作者:阿司匹林啊字数:2833更新:2022-03-18 22:57

迎面吹来的晚风里飘散着一股淡淡的花香,程挽月低头数一共有多少朵,卿杭提着背包,听她给程延清打电话,说晚上不回去了。

程延清以前是不怎么管她的,有时候她几天没回家,他都不知道。

卿杭在白城租的那个院子离程家不远,但也不算太近,程挽月每次在她奶奶那里待不了几分钟就会跑去他家。

言辞就住在程家大院对面的家属楼。

那个时候,她其实是想去找言辞。

言辞比他们高两届,他们读高一,言辞就已经高三了,周末经常要补课,早自习的上课时间比他们早,晚自习的下课时间比他们晚,也不在同一栋教学楼。一直到言辞父母车祸去世,言辞错过高考,后来又耽误了一年,复读时才和他们是同一届。

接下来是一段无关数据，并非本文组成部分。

-- ==== Sys2Proof/Machine/Num.lean ====
section
/-! DEFINITION. Number formats, exact values, the accumulator, rounding, hanks and the generator (R72 to R101, R501). -/

namespace Sys2Proof.Machine

/-- An exact value: a NaN, an infinity, or a sign and a rational magnitude; −0 is `fin true 0`. -/
inductive Val where
  | nan
  | inf (neg : Bool)
  | fin (neg : Bool) (m : Rat)
  deriving DecidableEq, Repr

/-- The number flags of R100. -/
structure NFlags where
  sat : Bool := false
  accLoss : Bool := false
  poison : Bool := false
  deriving DecidableEq, Repr

/-- Both sets of flags raised. -/
def NFlags.or (a b : NFlags) : NFlags := ⟨a.sat || b.sat, a.accLoss || b.accLoss, a.poison || b.poison⟩

/-- The xorshift generator of R99 with the draws of its latest advance not yet used. -/
structure Rng where
  s    : DWord
  left : List (BitVec 16)
  deriving DecidableEq, Repr

/-- The advance of R99. -/
def xorshift (s : DWord) : DWord :=
  let s := s ^^^ (s <<< 13)
  let s := s ^^^ (s >>> 7)
  s ^^^ (s <<< 17)

/-- One 16-bit draw (R99). -/
def Rng.draw (g : Rng) : Nat × Rng :=
  match g.left with
  | r :: t => (r.toNat, ⟨g.s, t⟩)
  | [] =>
    let s := xorshift g.s
    (bits s.toNat 15 0, ⟨s, [s.extractLsb' 16 16, s.extractLsb' 32 16, s.extractLsb' 48 16]⟩)

/-- The generator's state at a commit: the first 8 bytes of SHAKE256 over seed, position and step; 0 becomes 1 (R99). -/
def rngSeed (seed pos step : Nat) : Rng :=
  let v := leNat (shake256 8 (leBytes 8 seed ++ leBytes 4 pos ++ leBytes 8 step))
  ⟨BitVec.ofNat 64 (if v = 0 then 1 else v), []⟩

/-- 2 to the power e. -/
def pow2 (e : Int) : Rat := if 0 ≤ e then mkRat (2 ^ e.toNat) 1 else mkRat 1 (2 ^ (-e).toNat)

/-- ⌊log₂ m⌋ for m > 0. -/
def flog2 (m : Rat) : Int :=
  let e : Int := (Nat.log2 m.num.toNat : Int) - (Nat.log2 m.den : Int)
  if pow2 e ≤ m then e else e - 1

/-- ⌈log₂ m⌉ for m > 0. -/
def clog2 (m : Rat) : Int :=
  let e := flog2 m
  if pow2 e = m then e else e + 1

/-- The hank element formats 0x0 to 0x5 (R76). -/
def isHank (fmt : Nat) : Bool := fmt ≤ 5

/-- The IEEE formats 0x8 to 0xA (R76). -/
def isIeee (fmt : Nat) : Bool := 8 ≤ fmt && fmt ≤ 10

/-- The format codes that are not reserved (R76). -/
def fmtKnown (fmt : Nat) : Bool := isHank fmt || isIeee fmt

/-- Exponent bits, mantissa bits and bias of a floating format (Table 1 of R76). -/
def fmtShape (fmt : Nat) : Nat × Nat × Int :=
  match fmt with
  | 0 => (2, 1, 1)
  | 1 => (3, 2, 3)
  | 2 => (2, 3, 1)
  | 3 => (4, 3, 7)
  | 4 => (5, 2, 15)
  | 8 => (8, 7, 127)
  | 9 => (5, 10, 15)
  | _ => (8, 23, 127)

/-- Element bits of a format (Table 1 of R76). -/
def fmtBits (fmt : Nat) : Nat :=
  match fmt with
  | 0 => 4
  | 1 => 6
  | 2 => 6
  | 3 => 8
  | 4 => 8
  | 5 => 8
  | 8 => 16
  | 9 => 16
  | _ => 32

/-- lo and hi of a format (Table 1 of R76). -/
def fmtLoHi (fmt : Nat) : Int × Int :=
  match fmt with
  | 0 => (-1, 3)
  | 1 => (-4, 5)
  | 2 => (-3, 3)
  | 3 => (-9, 9)
  | 4 => (-16, 17)
  | 5 => (0, 8)
  | 8 => (-7, 1)
  | _ => (-10, 1)

/-- The magnitude code of the largest finite value. -/
def maxCode (fmt : Nat) : Nat :=
  if fmt = 5 then 127 else
  let (e, m, _) := fmtShape fmt
  ((2 ^ e - (if isIeee fmt then 2 else 1)) <<< m) + (2 ^ m - 1)

/-- The magnitude a floating magnitude code stands for (R77, R79). -/
def magVal (fmt code : Nat) : Rat :=
  let (_, mb, bias) := fmtShape fmt
  let e := code >>> mb
  let m := code % 2 ^ mb
  if e = 0 then pow2 (1 - bias - mb) * mkRat m 1
  else pow2 ((e : Int) - bias - mb) * mkRat (2 ^ mb + m) 1

/-- The largest magnitude of a format (Table 1 of R76). -/
def maxVal (fmt : Nat) : Rat := if fmt = 5 then 127 else magVal fmt (maxCode fmt)

/-- The value of a hank element's code (R77, R78). -/
def elemVal (fmt code : Nat) : Rat :=
  if fmt = 5 then (toInt 8 (code % 256) : Int)
  else
    let w := fmtBits fmt - 1
    let m := magVal fmt (code % 2 ^ w)
    if code.testBit w then -m else m

/-- The value of a bfloat16, binary16 or binary32 element (R79, R80). -/
def ieeeVal (fmt x : Nat) : Val :=
  let (eb, mb, _) := fmtShape fmt
  let w := eb + mb
  let neg := x.testBit w
  let mag := x % 2 ^ w
  if mag >>> mb = 2 ^ eb - 1 then (if mag % 2 ^ mb = 0 then .inf neg else .nan)
  else .fin neg (magVal fmt mag)

/-- The unbiased exponent of an IEEE element, zeros and subnormals at the format's minimum (R81). -/
def ieeeExp (fmt x : Nat) : Int :=
  let (eb, mb, bias) := fmtShape fmt
  let e := (x >>> mb) % 2 ^ eb
  (max e 1 : Nat) - bias

/-- The canonical NaN of an IEEE format (R80). -/
def canonNan (fmt : Nat) : Nat :=
  match fmt with
  | 8 => 0x7FC0
  | 9 => 0x7E00
  | _ => 0x7FC00000

/-- The signed rational of a finite value; 0 for the others. -/
def Val.rat : Val → Rat
  | .fin neg m => if neg then -m else m
  | _ => 0

/-- The value of a rational: zero is +0. -/
def Val.ofRat (x : Rat) : Val := .fin (decide (x < 0)) (if x < 0 then -x else x)

/-- The magnitude of a finite value. -/
def Val.mag : Val → Rat
  | .fin _ m => m
  | _ => 0

/-- Whether the value is a NaN. -/
def Val.isNan : Val → Bool
  | .nan => true
  | _ => false

/-- Whether the value is finite. -/
def Val.isFin : Val → Bool
  | .fin _ _ => true
  | _ => false

/-- The sign bit. -/
def Val.neg : Val → Bool
  | .nan => false
  | .inf n => n
  | .fin n _ => n

/-- The value with its sign inverted. -/
def Val.negate : Val → Val
  | .nan => .nan
  | .inf n => .inf (!n)
  | .fin n m => .fin (!n) m

/-- The value without its sign. -/
def Val.abs : Val → Val
  | .nan => .nan
  | .inf _ => .inf false
  | .fin _ m => .fin false m

/-- a or a + 1 for q between a and a + 1, under a rounding mode and a draw (R96, R97). -/
def roundQ (rnd r : Nat) (q : Rat) : Nat :=
  let a := q.floor.toNat
  let f := q - (a : Rat)
  if rnd = 2 then
    if (f * 65536).floor.toNat + r ≥ 65536 then a + 1 else a
  else if rnd = 1 || f = 0 then a
  else if f < mkRat 1 2 then a
  else if mkRat 1 2 < f then a + 1
  else if a % 2 = 0 then a else a + 1

/-- The magnitude code of a magnitude rounded into a format, saturating on the exact magnitude (R89, R94, R96). -/
def roundMag (fmt rnd r : Nat) (m : Rat) : Nat × Bool :=
  if maxVal fmt < m then (maxCode fmt, true)
  else if m = 0 then (0, false)
  else if fmt = 5 then (roundQ rnd r m, false)
  else
    let (_, mb, bias) := fmtShape fmt
    let emin := 1 - bias
    let e := max (flog2 m) emin
    let q := m / pow2 (e - mb)
    ((e - emin).toNat * 2 ^ mb + roundQ rnd r q, false)

/-- A value rounded once into an IEEE format (R80, R89, R92). -/
def roundIeee (fmt rnd r : Nat) : Val → Nat × NFlags
  | .nan => (canonNan fmt, {})
  | .inf n =>
    let (eb, mb, _) := fmtShape fmt
    ((b2n n) * 2 ^ (eb + mb) + (2 ^ eb - 1) * 2 ^ mb, {})
  | .fin n m =>
    let (eb, mb, _) := fmtShape fmt
    let (c, s) := roundMag fmt rnd r m
    ((b2n n) * 2 ^ (eb + mb) + c, { sat := s })

/-- A quotient rounded into a hank element: zero is +0, HKI8 is symmetric (R78, R94). -/
def roundElem (fmt rnd r : Nat) (x : Rat) : Nat × NFlags :=
  let neg := decide (x < 0)
  let (c, s) := roundMag fmt rnd r (if x < 0 then -x else x)
  let code :=
    if c = 0 then 0
    else if fmt = 5 then (if neg then 256 - c else c)
    else (b2n neg) * 2 ^ (fmtBits fmt - 1) + c
  (code, { sat := s })

/-- The draw an entry in stochastic mode takes for a value (R98); other modes take none. -/
def drawIf (rnd : Nat) (g : Rng) : Nat × Rng := if rnd = 2 then g.draw else (0, g)

/-- A value rounded into an IEEE format, with its draw. -/
def roundTo (fmt rnd : Nat) (g : Rng) (v : Val) : Nat × NFlags × Rng :=
  let (r, g) := drawIf rnd g
  let (c, f) := roundIeee fmt rnd r v
  (c, f, g)

/-- A value rounded to binary32 under nearest-even, as a value again (R88). -/
def fp32 (v : Val) : Val × NFlags :=
  let (c, f) := roundIeee 10 0 0 v
  (ieeeVal 10 c, f)

/-! ### Hanks -/

/-- A hank: its scale code and 32 element codes (R72). -/
structure Hank where
  scale : Nat
  codes : List Nat
  deriving DecidableEq, Repr

/-- The bytes of element data of a hank (R75). -/
def hankBytes (fmt : Nat) : Nat := 4 * fmtBits fmt

/-- The element codes packed in element data (R75). -/
def hankUnpack (fmt : Nat) (data : List Byte) : List Nat :=
  let w := fmtBits fmt
  let x := leNat data
  (List.range 32).map (fun i => (x >>> (w * i)) % 2 ^ w)

/-- Element data of element codes (R75). -/
def hankPack (fmt : Nat) (codes : List Nat) : List Byte :=
  let w := fmtBits fmt
  leBytes (hankBytes fmt) (codes.foldr (fun c a => a * 2 ^ w + c % 2 ^ w) 0)

/-- A zero hank (R73). -/
def Hank.isZero (h : Hank) : Bool := h.scale = 0
/-- An invalid hank (R73). -/
def Hank.isInvalid (h : Hank) : Bool := h.scale = 0xFF

/-- The zero hank as it is written (R94). -/
def zeroHank : Hank := ⟨0, List.replicate 32 0⟩
/-- The invalid hank as it is written (R95). -/
def invalidHank : Hank := ⟨0xFF, List.replicate 32 0⟩

/-- The value of element i of a hank (R72, R73, R92). -/
def Hank.val (fmt : Nat) (h : Hank) (i : Nat) : Val :=
  if h.scale = 0 then .fin false 0
  else if h.scale = 0xFF then .nan
  else Val.ofRat (elemVal fmt (h.codes.getD i 0) * pow2 ((h.scale : Int) - 127))

/-- The 32 elements of R94 in order, each with its draw. -/
def hankElems (fmt rnd : Nat) (e : Int) : List Rat → Rng → List Nat × NFlags × Rng
  | [], g => ([], {}, g)
  | x :: t, g =>
    let (r, g) := drawIf rnd g
    let (c, f) := roundElem fmt rnd r (x / pow2 e)
    let (cs, fs, g) := hankElems fmt rnd e t g
    (c :: cs, f.or fs, g)

/-- The conversion of 32 values into a hank: AUTO (`fixed = none`) or FIXED scale (R93 to R95). -/
def toHank (fmt rnd : Nat) (fixed : Option Nat) (g : Rng) (xs : List Val) : Hank × NFlags × Rng :=
  if xs.any (fun v => !v.isFin) then (invalidHank, { poison := true }, g)
  else
    let rs := xs.map Val.rat
    let big := xs.foldl (fun m v => max m v.mag) 0
    let e : Int :=
      match fixed with
      | some s => (s : Int) - 127
      | none => if big = 0 then -126 else max (-126) (min 127 (clog2 (big / maxVal fmt)))
    let (cs, f, g) := hankElems fmt rnd e rs g
    if cs.all (fun c => c = 0) then (zeroHank, f, g)
    else (⟨(e + 127).toNat, cs⟩, f, g)

/-! ### The accumulator -/

/-- A 96-bit accumulator: the integer C, the anchor exponent α of the run (none before the first contribution),
and the sticky ACC_LOSS and POISON of the run (R83, R84, R87). -/
structure Acc where
  c      : Int
  anchor : Option Int
  loss   : Bool
  poison : Bool
  deriving DecidableEq, Repr

/-- A cleared accumulator. -/
def Acc.zero : Acc := ⟨0, none, false, false⟩

/-- The accumulator's integer shifted right arithmetically by n, ACC_LOSS set if a nonzero bit falls (R84). -/
def Acc.shift (a : Acc) (n : Nat) : Acc :=
  let q := a.c / (2 ^ n : Int)
  { a with c := q, loss := a.loss || decide (q * 2 ^ n ≠ a.c) }

/-- A contribution k × 2^g in units of 2^λ, and whether nonzero bits lie below (R83, R84). -/
def contribAt (k : Int) (g lam : Int) : Int × Bool :=
  if lam ≤ g then (k * 2 ^ (g - lam).toNat, false)
  else
    let n := (lam - g).toNat
    let q := k / (2 ^ n : Int)
    (q, decide (q * 2 ^ n ≠ k))

/-- Whether a sum stays in the 96-bit range. -/
def inAccRange (x : Int) : Bool := decide (-(2 ^ 95 : Int) ≤ x) && decide (x < 2 ^ 95)

/-- A contribution k × 2^g of top exponent t added to the run (R83, R84). -/
def Acc.add (a : Acc) (k g t : Int) : Acc :=
  let a1 :=
    match a.anchor with
    | none => { a with anchor := some t }
    | some al => if al < t then { a.shift (t - al).toNat with anchor := some t } else a
  let al := a1.anchor.getD t
  let (x, l) := contribAt k g (al - 88)
  if inAccRange (a1.c + x) then { a1 with c := a1.c + x, loss := a1.loss || l }
  else
    let a2 := a1.shift 1
    let (x, l) := contribAt k g (al + 1 - 88)
    { a2 with c := a2.c + x, anchor := some (al + 1), loss := a2.loss || l }

/-- A poisoned run (R87). -/
def Acc.poisoned (a : Acc) : Acc := { a with poison := true }

/-- The accumulator's exact value C × 2^λ (R83). -/
def Acc.value (a : Acc) : Rat :=
  match a.anchor with
  | none => 0
  | some al => mkRat a.c 1 * pow2 (al - 88)

/-- The value read out under a multiplier μ: NaN stands for a poisoned readout (R87, R89, R90). -/
def Acc.readVal (a : Acc) (mu : Val) : Val :=
  if a.poison then .nan
  else match mu with
    | .fin n m =>
      let x := a.value * (if n then -m else m)
      Val.ofRat x
    | _ => .nan

/-- The flags of a readout: ACC_LOSS and POISON of the run (R84, R87, R90). -/
def Acc.readFlags (a : Acc) (mu : Val) : NFlags :=
  { accLoss := a.loss, poison := a.poison || !mu.isFin }

/-! ### Arithmetic on exact values -/

/-- A result with the flags it raises. -/
abbrev VF := Val × NFlags

/-- The canonical NaN with POISON (R88). -/
def nanPoison : VF := (.nan, { poison := true })

/-- A + B before rounding; the sign of an exact zero sum as IEEE 754 gives under the supported modes (R88). -/
def Val.add : Val → Val → Val
  | .nan, _ => .nan
  | _, .nan => .nan
  | .inf a, .inf b => if a = b then .inf a else .nan
  | .inf a, _ => .inf a
  | _, .inf b => .inf b
  | .fin na a, .fin nb b =>
    if a = 0 && b = 0 then .fin (na && nb) 0
    else Val.ofRat ((if na then -a else a) + (if nb then -b else b))

/-- A × B before rounding. -/
def Val.mul : Val → Val → Val
  | .nan, _ => .nan
  | _, .nan => .nan
  | .inf a, .inf b => .inf (a != b)
  | .inf a, .fin b m => if m = 0 then .nan else .inf (a != b)
  | .fin a m, .inf b => if m = 0 then .nan else .inf (a != b)
  | .fin a m, .fin b n => .fin (a != b) (m * n)

/-- Whether a is ranked below b; +0 above −0 (R501). -/
def Val.below : Val → Val → Bool
  | .nan, _ => false
  | _, .nan => false
  | .inf a, .inf b => a && !b
  | .inf a, .fin _ _ => a
  | .fin _ _, .inf b => !b
  | .fin na a, .fin nb b =>
    let x := if na then -a else a
    let y := if nb then -b else b
    if x = y then (a = 0 && na && !nb) else decide (x < y)

/-- The larger of two values under R501. -/
def Val.max (a b : Val) : Val := if a.below b then b else a
/-- The smaller of two values under R501. -/
def Val.min (a b : Val) : Val := if b.below a then b else a

/-- POISON where a NaN operand entered or an operation without one is invalid (R88). -/
def vecResult (v : Val) : VF := if v.isNan then nanPoison else (v, {})

/-- Newton's iteration for the integer square root, from above. -/
def isqrtGo : Nat → Nat → Nat → Nat
  | 0, _, x => x
  | f + 1, n, x =>
    let y := (x + n / x) / 2
    if y < x then isqrtGo f n y else x

/-- ⌊√n⌋. -/
def isqrt (n : Nat) : Nat := if n = 0 then 0 else isqrtGo 64 n (2 ^ (Nat.log2 n / 2 + 1))

/-- A rational just above or equal to the square root of m with the same rounding into every destination: the root
to `k` fraction bits with a sticky bit below. -/
def sqrtRat (m : Rat) : Rat :=
  if m = 0 then 0 else
  let k : Nat := 240
  -- √(num/den) = √(num × den) / den
  let n := m.num.toNat * m.den * 4 ^ k
  let s := isqrt n
  let s2 := if s * s = n then 2 * s else 2 * s + 1
  mkRat s2 (2 * m.den * 2 ^ k)

end Sys2Proof.Machine
end

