/-- One link port. -/
structure PortSt where
  grans    : List Nat            -- granules in ascending order (R227)
  lanes    : Store LaneSt
  txAct    : List Nat            -- active lanes of the transmitting direction
  rxAct    : List Nat            -- active lanes of the receiving direction
  txChange : List (Nat × Nat × Bool)  -- changes to come: lane, SEQ, whether it is added
  rxChange : List (Nat × Nat × Bool)
  seqTx    : Nat                 -- next SEQ sent
  seqRx    : Nat                 -- SEQ expected
  retry    : List RetryEnt       -- frame times not acknowledged, oldest first
  resend   : List (Nat × XUnit)  -- units to be sent again, with their tags
  nakOut   : Bool                -- the NAK of a retry round has been sent (R221)
  seen     : Option Nat          -- the latest SEQ seen since
  naks     : List Nat            -- times of the NAKs of the last 100 µs (R242)
  ctl      : List (BitVec 48)    -- control messages queued (R226)
  ctlRep   : List (BitVec 48 × Nat)  -- ABORT and REFUSE messages still to be repeated, and how often (R226)
  txq      : Store (List Packet) -- packets queued by channel
  txPart   : List XUnit          -- units left of the packet that holds the output
  inflight : List (Packet × Nat) -- packets begun, with their units not acknowledged
  tokens   : Nat                 -- token bucket of VC_MGT (R214)
  rxPart   : List XUnit          -- units of the packet that is arriving (R223)
  rxq      : Store (List Packet) -- packets received by channel
  credit   : Store Nat           -- units free at the peer by channel (R268)
  freed    : Store Nat           -- units freed here and not yet returned
  freedAt  : Nat                 -- since when
  strandTx : List StrandUnit
  strandN  : Store Nat           -- units of a strand sent in the tick, by 4096 × slice + SID
  strandM  : Store Nat           -- units of a strand received in RBW packets in the tick, by the same key (R215)
  lastSid  : Nat                 -- the strand that sent the latest unit
  strandRx : List StrandUnit
  heldRx   : List StrandUnit     -- units of the new tick held until the boundary (R224)
  peerTick : Nat                 -- low 8 bits of the global step that the units taken now belong to
  edges    : List (Nat × Nat)    -- TICK_EDGEs to come: the SEQ of their frame time, the step that begins (R224)
  edgeSend : Bool                -- TICK_EDGE still to be sent
  syncSend : Bool                -- a SYNC still to be sent (R226)
  ident    : Store Word          -- IDENT segments received
  identTx  : Nat                 -- next IDENT segment sent; 12: none
  retrain  : Bool                -- no block of the peer has arrived since the latest port reset (R234)
  dataReady : Bool
  token    : Option (Nat × Nat)  -- ECHO token outstanding and its send time (R230)
  retrains : List Nat            -- times of the port resets of the last 600 s (R235)
  fails    : Nat                 -- failures to reach IDENT in sequence
  since    : Nat                 -- time of the entry into the state
  calRot   : Nat                 -- next lane in the calibration rotation (R241)
  cal      : Option (Nat × Nat)  -- the receive lane that a window measures, and the end of the window
  txCal    : List Nat            -- transmit lanes that the peer's window has taken out
  optAt    : Option Nat          -- since when the port waits for its optical module (R244)
  rbw      : Store (List StrandUnit) -- RBW packets being filled, by 4096 × slice + SID (R270)
  rbwAt    : Store Nat           -- time of the latest unit, by the same key
  waiting  : List (Packet × Nat) -- returned packets and when they returned (R269)
  deriving DecidableEq, Repr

程挽月听着电话那边的音乐声,猜到他们三个应该是换地方喝酒去了。

程延清对她晚上不回去这件事没有太大的意见,只是多叮嘱了几句,让她少熬夜,要早睡。

有太多人祝她生日快乐,她把手机调成了静音模式,准备明天再回复。

最近的一家酒店不能带宠物,但旁边有家宠物中心,前台小姐姐建议他们把猫寄存在那里。

“不行,煤球得跟着我们,”程挽月抬头看向卿杭,勾着他的小拇指轻轻晃了晃,“它刚刚才认识我,我如果把它抛弃了,它会伤心的。”

卿杭说,“换一家能带宠物的酒店。”

“嗯嗯!”她跟着他往外走,“你难受吗?”

他耳根微微泛红,握着她手的力道紧了紧,“还好。”

程挽月哭笑不得,虽然他并没有那么急切,但男女在动情后的生理反应不一样,“我不是问你那个……我是问你喝醉了难不难受,想不想吐,头疼不疼,渴不渴。”

“我没有喝醉。”

“你就算醉了,我也会把你弄清醒的。”

连续找了四家酒店,才遇到一家可以带宠物的。

卿杭登记信息,拿到房卡后,两人进电梯上楼。

程挽月拿了个一次性的杯子接水给煤球喝,她左看看右看看,在想一会儿让煤球待在哪里。

厕所不行,不合适,而且还碍事。

露台更不行,太危险了。

就让它待在房间里,好像又有点少儿不宜。

程挽月刚要跟卿杭说话,回头就看到他兜头脱掉了上衣,他这一晚上出了很多汗。

年轻医生都特别忙,尤其是刚进医院的前两年,周恒在健身房办卡的时候,老板说两个人可以打折,周恒就拉着卿杭一起。

所以他是有定期健身锻炼的。

穿衣显身材,脱衣有腹肌,肌肉线条并不夸张,但很有力。

桌上有个空花瓶,他拿进洗手间接了半瓶水,把玫瑰花拆开插在里面。

几片花瓣掉在地毯上,煤球凑近闻了闻,它好像不喜欢这个味道,在卿杭脚边绕着转了两圈就跳到桌上,又轻轻一跃跳到沙发上,趴在他刚脱下的衣服上打哈欠。

矿泉水瓶被碰倒了,一个小盒子从桌上掉下来。

卿杭扶稳了矿泉水瓶,没顾上盒子,程挽月还蹲在煤球喝水的纸杯旁边,被盒子砸到了的脑袋。

两人同时低头看过去。

m号,用不了。

上次就是卡在中间了。

但影响不大,酒店备得很齐全,什么型号都有,还有几种小玩具。

两个影子在床尾重叠,程挽月忽然忘了自己刚才想要说什么。

卿杭把盒子捡起来放回原位,左手撑着沙发扶手,身体低下去,右手穿过她的头发握住后颈,稍稍用力把她往他怀里带。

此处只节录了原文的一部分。